Он снова сунул трубку в рот и принялся раскуривать ее, пока не пошел дым.
— Нам не придется ждать, пока они разберутся, — вздохнул Вульф. — Слава богу. Думаю, сэр, вам следует собрать чемоданы, и, если у вас уже есть билеты, не сдавайте их. К счастью, вам не пришлось ждать, пока мистер Толман поймет, что на самом деле произошло с соусами. Если бы пришлось...
— То я бы, может, и никогда отсюда не уехал. Я понимаю это. Может, я бы вот это получил! — Беррэн рубанул себя по шее ладонью. — Я бы, без сомнения, так и сидел в этой тюрьме и через три-четыре дня умирал бы с голоду. Мы, каталонцы, умеем встречать смерть без боязни, но боже правый, человек, способный это есть, — это не человек, это даже не животное! Я знаю, чем обязан вам, и за ленчем я призывал на вас благословения с каждым куском, попадавшим мне в рот! Я говорил с Серваном. Я сказал ему, что я в огромном долгу перед вами, и что я ни перед кем не остаюсь в долгу. Я сказал ему, что должен отблагодарить вас... он наш хозяин и тактичный человек. Он сказал, что вы не возьмете денег. Он сказал, что вы отринули предложенную плату. Я понимаю и уважаю ваши чувства, ведь вы — наш почетный гость...

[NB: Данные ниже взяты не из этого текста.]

section
/-! PROOFS. The decoder and the encoder against the columns of 30_encoding R102: which codes are defined (R109), and
which bits of a word its operation reads (R103). -/

namespace Sys2Proof.Machine

/-! ## Which words decode (30_encoding R102, R109) -/

/-- Operation codes compare as numbers. -/
theorem mem_legalOps_iff_toNat {op : OpField} : op ∈ legalOps ↔ op.toNat ∈ legalOps.map BitVec.toNat :=
  (List.mem_map_of_injective fun _ _ => BitVec.eq_of_toNat_eq).symm

/-- The converse of `opOf_mem_legalOps_of_decode`: the decoder's default branch takes no listed code. -/
theorem exists_decode_of_mem_legalOps {w : CmdWord} (h : opOf w ∈ legalOps) : ∃ i, decode w = .ok i := by
  unfold decode
  split
  case h_69 => simp_all [legalOps]
  all_goals exact ⟨_, rfl⟩

theorem runWord_of_decode {w : CmdWord} {i : Instr} (h : decode w = .ok i) (s : State) : runWord w s = exec i s := by
  rw [runWord, h]

/-- Settles O13: the ranges of R109 are compared with the listed codes number by number; a word with a listed code
decodes, and any other word runs as `runWord_undefined` says. -/
theorem undefinedOpcodeSetsIllegalCmd : Obligations.UndefinedOpcodeSetsIllegalCmd := by
  refine ⟨fun op => ?codes, fun w s => ⟨fun h => runWord_undefined h s, fun h => ?defined⟩⟩
  case codes =>
    have hop := op.isLt
    rw [mem_legalOps_iff_toNat]
    generalize op.toNat = n at hop ⊢
    revert n
    decide +kernel
  case defined =>
    obtain ⟨i, hi⟩ := exists_decode_of_mem_legalOps h
    exact ⟨i, hi, runWord_of_decode hi s⟩

/-! ## The fields of a masked word (30_encoding R101, R103) -/

@[simp] theorem opOf_and (x y : CmdWord) : opOf (x &&& y) = opOf x &&& opOf y := BitVec.extractLsb'_and
@[simp] theorem selOf_and (x y : CmdWord) : selOf (x &&& y) = selOf x &&& selOf y := BitVec.extractLsb'_and
@[simp] theorem addrOf_and (x y : CmdWord) : addrOf (x &&& y) = addrOf x &&& addrOf y := BitVec.extractLsb'_and
@[simp] theorem dataOf_and (x y : CmdWord) : dataOf (x &&& y) = dataOf x &&& dataOf y := BitVec.extractLsb'_and

/-- Every mask keeps the operation code. -/
theorem opOf_and_readMask (w : CmdWord) (op : OpField) : opOf (w &&& readMask op) = opOf w := by
  rw [opOf_and, readMask, opOf_packWord]; exact BitVec.and_allOnes

/-- A masked word, field by field. -/
theorem and_readMask (w : CmdWord) (op : OpField) :
    w &&& readMask op =
      packWord (opOf w) (selOf w &&& selOf (readMask op)) (addrOf w &&& addrOf (readMask op))
        (dataOf w &&& dataOf (readMask op)) := by
  rw [← packWord_fields (w &&& readMask op), opOf_and_readMask, selOf_and, addrOf_and, dataOf_and]

@[simp] theorem sel_and_full (sel : SelField) : sel &&& 0xFF#8 = sel := BitVec.and_allOnes
@[simp] theorem addr_and_full (addr : AddrField) : addr &&& 0xFFFF#16 = addr := BitVec.and_allOnes
@[simp] theorem data_and_full (data : DataField) : data &&& 0xFFFFFFFF#32 = data := BitVec.and_allOnes

/-! ## The parts of ADDR (30_encoding R108, 47_sequencer R334) -/

/-- SEQ_WRITE's three parts are the low twelve bits of ADDR. -/
theorem packSeqAddr_parts (addr : AddrField) :
    packSeqAddr (seqFieldOf addr) (seqSubOf addr) (stepOf addr) = addr &&& 0x0FFF#16 := by
  apply BitVec.eq_of_getLsbD_eq
  intro i hi
  simp only [packSeqAddr, seqFieldOf, seqSubOf, stepOf, BitVec.getLsbD_append, BitVec.getLsbD_extractLsb',
    BitVec.getLsbD_and]
  interval_cases i <;> simp

/-- SEQ_EDIT's step is the low four bits of ADDR. -/
theorem packSeqAddr_step (addr : AddrField) : packSeqAddr 0#4 0#4 (stepOf addr) = addr &&& 0x000F#16 := by
  apply BitVec.eq_of_getLsbD_eq
  intro i hi
  simp only [packSeqAddr, stepOf, BitVec.getLsbD_append, BitVec.getLsbD_extractLsb', BitVec.getLsbD_and]
  interval_cases i <;> simp

theorem seqFieldOf_and_parts (addr : AddrField) : seqFieldOf (addr &&& 0x0FFF#16) = seqFieldOf addr := by
  rw [← packSeqAddr_parts, seqFieldOf_packSeqAddr]
theorem seqSubOf_and_parts (addr : AddrField) : seqSubOf (addr &&& 0x0FFF#16) = seqSubOf addr := by
  rw [← packSeqAddr_parts, seqSubOf_packSeqAddr]
theorem stepOf_and_parts (addr : AddrField) : stepOf (addr &&& 0x0FFF#16) = stepOf addr := by
  rw [← packSeqAddr_parts, stepOf_packSeqAddr]
theorem stepOf_and_step (addr : AddrField) : stepOf (addr &&& 0x000F#16) = stepOf addr := by
  rw [← packSeqAddr_step, stepOf_packSeqAddr]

Очередной стук в дверь вынудил меня оставить Вульфа расхлебывать кашу, которую он сам и заварил. Я так и знал, что в один прекрасный день его длинный язык наживет ему горя, и, пока я шел к двери, у меня на губах играла — не буду отрицать, злорадная — ухмылка. Каково-то ему было в тот момент ощущать себя сокровищем, что покоится на перинах гостеприимства.
За дверью оказался всего лишь Вукчич, но он не хуже пули в окно прервал беседу и увел ее в сторону от столь низменных вещей, как услуги и деньги. Он нервничал, выглядел мрачным и рассеянным и, явно испытывая неловкость, не находил себе места. Через несколько минут после его прихода Беррэны ушли, и он встал перед Вульфом со скрещенными на груди руками и хмуро заявил, что несмотря на все оскорбительные слова о вытье на луну, высказанные Вульфом утром, он пришел отдать должное связывающей их старинной дружбе и лично выразить свое сочувствие по поводу полученного ранения...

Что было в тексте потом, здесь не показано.